┌──

/-- The unicast await belongs to ENUMERATE or POLL (R101). -/
theorem SequencerSound.curOp_of_awaitUni {s : State} (h : SequencerSound s) (hmux : s.seq.muxState = .awaitUni) :
    s.seq.curOp = .enumerate ∨ s.seq.curOp = .poll := by
  simpa [sequencerFits, hmux] using h.fits

/-! ### Completion, refusal and reset -/

/-- A completion ends in a sound state wherever it starts (R108). -/
theorem sequencerSound_complete (c : Code) (s : State) : SequencerSound (complete c s) :=
  ⟨rfl, nofun, nofun, nofun, nofun⟩

theorem sequencerSound_resetState (s : State) : SequencerSound (resetState s) :=
  sequencerSound_reset.of_fields_eq rfl

theorem sequencerSound_refuse {s : State} (h : SequencerSound s) : SequencerSound (refuse s) := h.of_fields_eq rfl

/-! ### Starting a transmission -/

/-- A transmission starts sound for an operation that may await `next`, not completed, with nothing gathered (R101,
R102). -/
theorem sequencerSound_startTx (frame : List Byte) {next : TxNext} {s : State}
    (hfits : sequencerFits { s.seq with muxState := .tx, txNext := next } = true)
    (hdone : s.ctl.done = false ∧ s.ctl.err = 0) (hempty : s.acc.valid = false) :
    SequencerSound (startTx frame next s) :=
  ⟨hfits, fun _ => rfl, fun _ => hdone, nofun, fun hvalid => absurd (hvalid.symm.trans hempty) nofun⟩

theorem sequencerSound_whenIdle {act : State → State}
    (hact : ∀ s, SequencerSound s → s.seq.muxState = .idle → SequencerSound (act s)) {s : State}
    (h : SequencerSound s) : SequencerSound (whenIdle act s) := by
  rcases whenIdle_cases act s with ⟨hmux, hs⟩ | ⟨_, hs⟩ <;> rw [hs]
  · exact hact s h hmux
  · exact sequencerSound_refuse h

theorem sequencerSound_discoverIdle (s : State) (h : SequencerSound s) (hmux : s.seq.muxState = .idle) :
    SequencerSound (discoverIdle s) := sequencerSound_startTx _ rfl ⟨rfl, rfl⟩ (h.acc_empty_of_idle hmux)

theorem sequencerSound_enumerateIdle (s : State) (h : SequencerSound s) (hmux : s.seq.muxState = .idle) :
    SequencerSound (enumerateIdle s) := by
  rcases enumerateIdle_cases s with ⟨_, hs⟩ | ⟨_, hs⟩ <;> rw [hs]
  · exact sequencerSound_complete _ _
  · exact sequencerSound_startTx _ rfl ⟨rfl, rfl⟩ (h.acc_empty_of_idle hmux)

theorem sequencerSound_pollIdle (s : State) (h : SequencerSound s) (hmux : s.seq.muxState = .idle) :
    SequencerSound (pollIdle s) := sequencerSound_startTx _ rfl ⟨rfl, rfl⟩ (h.acc_empty_of_idle hmux)

/-- A POLL goes on to a slot from the settle wait or a held result, or completes (R115, R129). -/
theorem sequencerSound_pollSlot (slot : Option (Nat × Nat)) {s : State} (hop : s.seq.curOp = .poll)
    (hdone : s.ctl.done = false ∧ s.ctl.err = 0) (hempty : s.acc.valid = false) :
    SequencerSound (pollSlot slot s) := by
  rcases pollSlot_cases slot s with ⟨_, hs⟩ | ⟨d, k, _, hs⟩ <;> rw [hs]
  · exact sequencerSound_complete _ _
  · exact sequencerSound_startTx _ (by simp [sequencerFits, hop]) hdone hempty

/-! ### The other host operations -/

theorem sequencerSound_reservedOp {s : State} (h : SequencerSound s) : SequencerSound (reservedOp s) := by
  rcases reservedOp_cases s with ⟨_, hs⟩ | ⟨_, hs⟩ <;> rw [hs]
  · exact sequencerSound_complete _ _
  · exact sequencerSound_refuse h

theorem sequencerSound_continueHeld {s : State} (h : SequencerSound s) (hmux : s.seq.muxState = .hold) :
    SequencerSound (continueHeld s) :=
  sequencerSound_pollSlot _ (h.curOp_of_poll_state (.inr hmux)) (h.not_done (by simp [hmux]))
    (h.acc_empty (by simp [hmux]) (by simp [hmux]))

theorem sequencerSound_of_execContinuePoll {s t : State} (h : SequencerSound s)
    (hexec : execContinuePoll s = .next t) : SequencerSound t := by
  rcases execContinuePoll_cases s with ⟨_, hs⟩ | ⟨hmux, hs⟩ | ⟨_, _, hs⟩ <;>
    obtain rfl := Host.Outcome.next.inj (hs.symm.trans hexec)
  · exact sequencerSound_complete _ _
  · exact sequencerSound_continueHeld h hmux
  · exact sequencerSound_refuse h

/-- ABORT leaves its mark in TX only (R116). -/
theorem sequencerSound_of_execAbort {s t : State} (h : SequencerSound s) (hexec : execAbort s = .next t) :
    SequencerSound t := by
  rcases execAbort_cases s with ⟨_, hs⟩ | ⟨hmux, hs⟩ | ⟨_, _, hs⟩ <;>
    obtain rfl := Host.Outcome.next.inj (hs.symm.trans hexec)
  · exact h
  · exact ⟨h.fits, fun _ => hmux, h.busyNotDone, h.holdValid, h.accOnlyInAwait⟩
  · exact sequencerSound_complete _ _
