-- ==== Sys2Proof/Machine/Sizes.lean ====
section
/-! DEFINITION. The size arithmetic (41_container_parser.md R150), over natural numbers with no wrap (R9, R11),
and where a byte of each layout stands (20_memory.md R68, R69). -/

namespace Sys2Proof.Machine

/-- `HDR_LEN`, the payload offset (R8, R156). -/
def hdrLen : Nat := 54

/-- `rowPadding` (R150). -/
def rowPadding (width : Nat) : Nat := (4 - (width * 3) % 4) % 4

/-- `stride` (R150). -/
def stride (width : Nat) : Nat := width * 3 + rowPadding width

/-- `payloadLen` (R150). -/
def payloadLen (width height : Nat) : Nat := stride width * height

/-- `containerLen` (R150). -/
def containerLen (width height : Nat) : Nat := hdrLen + payloadLen width height

/-- `planarLen` (R150). -/
def planarLen (width height : Nat) : Nat := width * height * 2

/-- The container offset of the first byte (B) of the pixel in disk row `y`, column `x` (R68, R173, R205). -/
def pixelOffset (width y x : Nat) : Nat := hdrLen + y * stride width + x * 3

/-- The container offset of the `k`-th padding byte of disk row `y` (R68, R206). -/
def padOffset (width y k : Nat) : Nat := hdrLen + y * stride width + width * 3 + k

/-- The planar offset of the Y sample of the pixel in picture row `r`, column `x` (R69). -/
def yOffset (width r x : Nat) : Nat := r * width + x

/-- The planar offset of the U sample of the pixel pair `c` of picture row `r` (R69, R175). -/
def uOffset (width height r c : Nat) : Nat := width * height + (r * (width / 2) + c)

/-- The planar offset of the V sample of the pixel pair `c` of picture row `r` (R69, R175). -/
def vOffset (width height r c : Nat) : Nat := width * height + width * height / 2 + (r * (width / 2) + c)

end Sys2Proof.Machine
end

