-- ==== Sys2Proof/Machine/Dispatch.lean ====
section
/-! DEFINITION. The meaning of each command: what its issue does (R250 to R252). The engine's step that carries
out an accepted `ENC` or `DEC` is `complete` (R254). -/

namespace Sys2Proof.Machine

def exec (i : Instr) (s : State) : Host.Outcome State Fault Refusal :=
  match i with
  | .clr => Sys2Proof.Machine.execClr s
  | .encAvg => Sys2Proof.Machine.execEncAvg s
  | .encDir => Sys2Proof.Machine.execEncDir s
  | .dec => Sys2Proof.Machine.execDec s

end Sys2Proof.Machine
end

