/-! ### The planar layout (R69, R70) -/

theorem vOffset_range {w h r c : Nat} (he : w % 2 = 0) (hr : r < h) (hc : c < w / 2) :
    w * h + w * h / 2 ≤ vOffset w h r c ∧ vOffset w h r c < w * h * 2 :=
  ⟨vOffset_ge w h r c, vOffset_lt w h r c he hr hc⟩

theorem yOffset_inj {w r x r' x' : Nat} (hx : x < w) (hx' : x' < w) (h : yOffset w r x = yOffset w r' x') :
    r = r' ∧ x = x' :=
  row_inj r x r' x' w hx hx' h

theorem uOffset_inj {w h r c r' c' : Nat} (hc : c < w / 2) (hc' : c' < w / 2)
    (heq : uOffset w h r c = uOffset w h r' c') : r = r' ∧ c = c' :=
  row_inj r c r' c' (w / 2) hc hc' (Nat.add_left_cancel heq)

theorem vOffset_inj {w h r c r' c' : Nat} (hc : c < w / 2) (hc' : c' < w / 2)
    (heq : vOffset w h r c = vOffset w h r' c') : r = r' ∧ c = c' :=
  row_inj r c r' c' (w / 2) hc hc' (Nat.add_left_cancel heq)

/-- Settles O45: cover, the three ranges, and one sample to an offset in each plane. -/
theorem planesTileThePlanarImage : Obligations.PlanesTileThePlanarImage :=
  fun w h he =>
    ⟨fun _ ha => planar_cover he ha,
      fun r x hr hx => yOffset_lt_area w h r x hr hx,
      fun r c hr hc => uOffset_range w h r c he hr hc,
      fun _ _ hr hc => vOffset_range he hr hc,
      fun _ _ _ _ _ hx _ hx' => yOffset_inj hx hx',
      fun _ _ _ _ _ hc _ hc' => uOffset_inj hc hc',
      fun _ _ _ _ _ hc _ hc' => vOffset_inj hc hc'⟩

/-! ### The packed layout (R68, R70) -/

/-- Where the next disk row begins. -/
theorem pixelOffset_succ_zero (w y : Nat) : pixelOffset w (y + 1) 0 = hdrLen + (y + 1) * stride w := rfl

/-- A pixel byte by its position in its disk row. -/
theorem pixelOffset_add (w y x c : Nat) : pixelOffset w y x + c = hdrLen + (y * stride w + (x * 3 + c)) := by
  unfold pixelOffset
  omega

/-- A padding byte by its position in its disk row: after the `w * 3` pixel bytes. -/
theorem padOffset_eq (w y k : Nat) : padOffset w y k = hdrLen + (y * stride w + (w * 3 + k)) := by
  unfold padOffset
  omega

theorem pixelByte_lt_rowPixels {w x c : Nat} (hx : x < w) (hc : c < 3) : x * 3 + c < w * 3 := by omega

theorem rowPixels_le_stride (w : Nat) : w * 3 ≤ stride w := Nat.le_add_right _ _

theorem pixelByte_lt_stride {w x c : Nat} (hx : x < w) (hc : c < 3) : x * 3 + c < stride w :=
  (pixelByte_lt_rowPixels hx hc).trans_le (rowPixels_le_stride w)

theorem padByte_lt_stride {w k : Nat} (hk : k < rowPadding w) : w * 3 + k < stride w :=
  Nat.add_lt_add_left hk _

theorem pixelByte_inj {w y x c y' x' c' : Nat} (hx : x < w) (hc : c < 3) (hx' : x' < w) (hc' : c' < 3)
    (h : pixelOffset w y x + c = pixelOffset w y' x' + c') : y = y' ∧ x = x' ∧ c = c' := by
  rw [pixelOffset_add, pixelOffset_add] at h
  obtain ⟨hy, hrest⟩ :=
    row_inj _ _ _ _ _ (pixelByte_lt_stride hx hc) (pixelByte_lt_stride hx' hc') (Nat.add_left_cancel h)
  exact ⟨hy, by omega, by omega⟩

theorem padOffset_inj {w y k y' k' : Nat} (hk : k < rowPadding w) (hk' : k' < rowPadding w)
    (h : padOffset w y k = padOffset w y' k') : y = y' ∧ k = k' := by
  rw [padOffset_eq, padOffset_eq] at h
  obtain ⟨hy, hrest⟩ := row_inj _ _ _ _ _ (padByte_lt_stride hk) (padByte_lt_stride hk') (Nat.add_left_cancel h)
  exact ⟨hy, Nat.add_left_cancel hrest⟩

/-- Within a disk row the padding follows the pixels. -/
theorem pixelByte_lt_padOffset {w x c : Nat} (y k : Nat) (hx : x < w) (hc : c < 3) :
    pixelOffset w y x + c < padOffset w y k := by
  have hpos := pixelByte_lt_rowPixels hx hc
  rw [pixelOffset_add, padOffset_eq]
  omega

/-- Were they one offset, they would be at one position of one row, where the padding follows the pixels. -/
theorem pixelByte_ne_padOffset {w x c k : Nat} (y y' : Nat) (hx : x < w) (hc : c < 3) (hk : k < rowPadding w) :
    pixelOffset w y x + c ≠ padOffset w y' k := by
  intro h
  rw [pixelOffset_add, padOffset_eq] at h
  obtain ⟨-, hpos⟩ := row_inj _ _ _ _ _ (pixelByte_lt_stride hx hc) (padByte_lt_stride hk) (Nat.add_left_cancel h)
  have hlt := pixelByte_lt_rowPixels hx hc
  omega

theorem hdrLen_le_pixelOffset (w y x : Nat) : hdrLen ≤ pixelOffset w y x := by
  rw [← Nat.add_zero (pixelOffset w y x), pixelOffset_add]
  exact Nat.le_add_right _ _
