-- ==== Sys2Proof/Decode.lean ====
section
/-! DEFINITION. The packet codec (spec 30_encoding.md, 40_codec.md): `DECODE` and `kind`, the decoder of an
instruction, and after them `ENCODE` and the encoder. -/

namespace Sys2Proof

/-- `BE16(x, y)` of R7: the first byte is the most significant. -/
def joinBe16 (x y : Byte) : Word16 := x ++ y

/-- `BE32(w, x, y, z)` of R7. -/
def joinBe32 (w x y z : Byte) : Word32 := w ++ x ++ y ++ z

/-- `be16(v)` of R7: the two bytes of `v`, most significant first. -/
def splitBe16 (v : Word16) : List Byte := [v.extractLsb' 8 8, v.extractLsb' 0 8]

/-- `be32(v)` of R7: the four bytes of `v`, most significant first. -/
def splitBe32 (v : Word32) : List Byte :=
  [v.extractLsb' 24 8, v.extractLsb' 16 8, v.extractLsb' 8 8, v.extractLsb' 0 8]

/-- The four header fields at the offsets of R77 and R101; `none` when the bytes end inside them. `payload` is what the
caller takes the datagram's payload to be. -/
def readHeader (payload : List Byte) : List Byte → Option Packet
  | d0 :: d1 :: d2 :: d3 :: d4 :: d5 :: d6 :: d7 :: d8 :: d9 :: d10 :: d11 :: _ =>
    some
      { seq := joinBe32 d0 d1 d2 d3
        ack := joinBe32 d4 d5 d6 d7
        connId := joinBe16 d8 d9
        flags := joinBe16 d10 d11
        payload := payload }
  | _ => none

/-- `DECODE(d, n)` of R133: `none` is `FormatError`, exactly for a datagram of fewer than `HDR_LEN` bytes (R315);
nothing else is checked (R134). The payload is every byte after the header (R104). It undoes `encodePacket` and is
injective (R135). -/
def decodePacket (q : Params) (d : List Byte) : Option Packet :=
  if d.length < q.hdrLen then none else readHeader (d.drop q.hdrLen) d

/-- The flags value of DATA (R106): no flag. -/
def flagsData : Word16 := 0

/-- The flags value of FIN (R106). -/
def flagsFin (q : Params) : Word16 := q.flagFin

/-- The flags value of SYN (R106). -/
def flagsSyn (q : Params) : Word16 := q.flagSyn

/-- The flags value of ACK (R106). -/
def flagsAck (q : Params) : Word16 := q.flagAck

/-- The flags value of FINACK (R106): FIN and ACK. -/
def flagsFinAck (q : Params) : Word16 := q.flagFin ||| q.flagAck

/-- The flags value of SYNACK (R106): SYN and ACK. -/
def flagsSynAck (q : Params) : Word16 := q.flagSyn ||| q.flagAck

/-- `kind(flags)` of R107: equality of the whole 16-bit value, never a mask test. -/
def kindOf (q : Params) (flags : Word16) : Kind :=
  if flags = flagsData then .data
  else if flags = flagsFin q then .fin
  else if flags = flagsSyn q then .syn
  else if flags = flagsAck q then .ack
  else if flags = flagsFinAck q then .finack
  else if flags = flagsSynAck q then .synack
  else .rsvd

/-- `CLASSIFY` of R136: the instruction a packet is, `none` for a packet of a reserved kind (R108). -/
def classifyPacket (q : Params) (p : Packet) : Option Instr :=
  match kindOf q p.flags with
  | .data => some (.data p.seq p.ack p.connId p.payload)
  | .fin => some (.fin p.seq p.ack p.connId p.payload)
  | .syn => some (.syn p.seq p.ack p.connId p.payload)
  | .ack => some (.ack p.seq p.ack p.connId p.payload)
  | .finack => some (.finack p.seq p.ack p.connId p.payload)
  | .synack => some (.synack p.seq p.ack p.connId p.payload)
  | .rsvd => none

/-- Why a datagram is no instruction: the truncated header of R110, or a reserved flags value (R108; DEDUCED, safe:
log 15). -/
inductive DecodeError where
  | truncatedHeader
  | reservedFlags (flags : Word16)
deriving DecidableEq, Repr

/-- Decoding of any byte sequence under the parameters `q`: an instruction, or a rejection by name. -/
def decode (q : Params) (d : List Byte) : Except DecodeError Instr :=
  match decodePacket q d with
  | none => .error .truncatedHeader
  | some p =>
    match classifyPacket q p with
    | none => .error (.reservedFlags p.flags)
    | some i => .ok i

/-- The packet an instruction stands for, with the flags value of its row in the opcode table (R106). -/
def instrPacket (q : Params) : Instr → Packet
  | .data s a c b => { seq := s, ack := a, connId := c, flags := flagsData, payload := b }
  | .fin s a c b => { seq := s, ack := a, connId := c, flags := flagsFin q, payload := b }
  | .syn s a c b => { seq := s, ack := a, connId := c, flags := flagsSyn q, payload := b }
  | .ack s a c b => { seq := s, ack := a, connId := c, flags := flagsAck q, payload := b }
  | .finack s a c b => { seq := s, ack := a, connId := c, flags := flagsFinAck q, payload := b }
  | .synack s a c b => { seq := s, ack := a, connId := c, flags := flagsSynAck q, payload := b }

/-- The four header fields of R101 in order, then the payload: the byte layout `ENCODE` writes (R131). -/
def packetBytes (p : Packet) : List Byte :=
  splitBe32 p.seq ++ splitBe32 p.ack ++ splitBe16 p.connId ++ splitBe16 p.flags ++ p.payload

/-- `ENCODE(p)` of R131 with the refusal of R132 (`none`) for a payload longer than `MAX_PAYLOAD`. It undoes
`decodePacket` and is injective (R135). -/
def encodePacket (maxPayload : Nat) (p : Packet) : Option (List Byte) :=
  if p.payload.length ≤ maxPayload then some (packetBytes p) else none

/-- The datagram of a well-formed instruction under the parameters `q`. -/
def encode (q : Params) (i : Instr) : List Byte := packetBytes (instrPacket q i)

/-- The twelve header bytes of the 96-bit header word `H` of R7 (`H[95:88]` is `d[0]`, `H[7:0]` is `d[11]`), `H` being
the low `nbits` bits of `w` and zero above them. The payload is empty: the table gives it no bits (log 9). -/
def headerWordBytes (nbits w : Nat) : List Byte :=
  let h : BitVec 96 := BitVec.ofNat 96 (w % 2 ^ nbits)
  [h.extractLsb' 88 8, h.extractLsb' 80 8, h.extractLsb' 72 8, h.extractLsb' 64 8,
   h.extractLsb' 56 8, h.extractLsb' 48 8, h.extractLsb' 40 8, h.extractLsb' 32 8,
   h.extractLsb' 24 8, h.extractLsb' 16 8, h.extractLsb' 8 8, h.extractLsb' 0 8]

/-- The instruction the decoder reads from a header word numbered as spec/opcode_table.json numbers it (R7, R106), under
the default parameters of R5, for which the table is written. -/
def decodeTableWord (nbits w : Nat) : Option Instr :=
  match decode Params.default (headerWordBytes nbits w) with
  | .ok i => some i
  | .error _ => none

end Sys2Proof
end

└──

- [Task to complete]: The entries above hold the needed span. Transcribe exactly the lines from the one with "step that carries" to the one with "each plane. -/", both included.

- [Answer for this exercise]:
/-! DEFINITION. The meaning of each command: what its issue does (R250 to R252). The engine's step that carries
out an accepted `ENC` or `DEC` is `complete` (R254). -/

namespace Sys2Proof.Machine

def exec (i : Instr) (s : State) : Host.Outcome State Fault Refusal :=
  match i with
  | .clr => Sys2Proof.Machine.execClr s
  | .encAvg => Sys2Proof.Machine.execEncAvg s
  | .encDir => Sys2Proof.Machine.execEncDir s
  | .dec => Sys2Proof.Machine.execDec s

end Sys2Proof.Machine
end

/-! ### The planar layout (R69, R70) -/

theorem vOffset_range {w h r c : Nat} (he : w % 2 = 0) (hr : r < h) (hc : c < w / 2) :
    w * h + w * h / 2 ≤ vOffset w h r c ∧ vOffset w h r c < w * h * 2 :=
  ⟨vOffset_ge w h r c, vOffset_lt w h r c he hr hc⟩

theorem yOffset_inj {w r x r' x' : Nat} (hx : x < w) (hx' : x' < w) (h : yOffset w r x = yOffset w r' x') :
    r = r' ∧ x = x' :=
  row_inj r x r' x' w hx hx' h

theorem uOffset_inj {w h r c r' c' : Nat} (hc : c < w / 2) (hc' : c' < w / 2)
    (heq : uOffset w h r c = uOffset w h r' c') : r = r' ∧ c = c' :=
  row_inj r c r' c' (w / 2) hc hc' (Nat.add_left_cancel heq)

theorem vOffset_inj {w h r c r' c' : Nat} (hc : c < w / 2) (hc' : c' < w / 2)
    (heq : vOffset w h r c = vOffset w h r' c') : r = r' ∧ c = c' :=
  row_inj r c r' c' (w / 2) hc hc' (Nat.add_left_cancel heq)

/-- Settles O45: cover, the three ranges, and one sample to an offset in each plane. -/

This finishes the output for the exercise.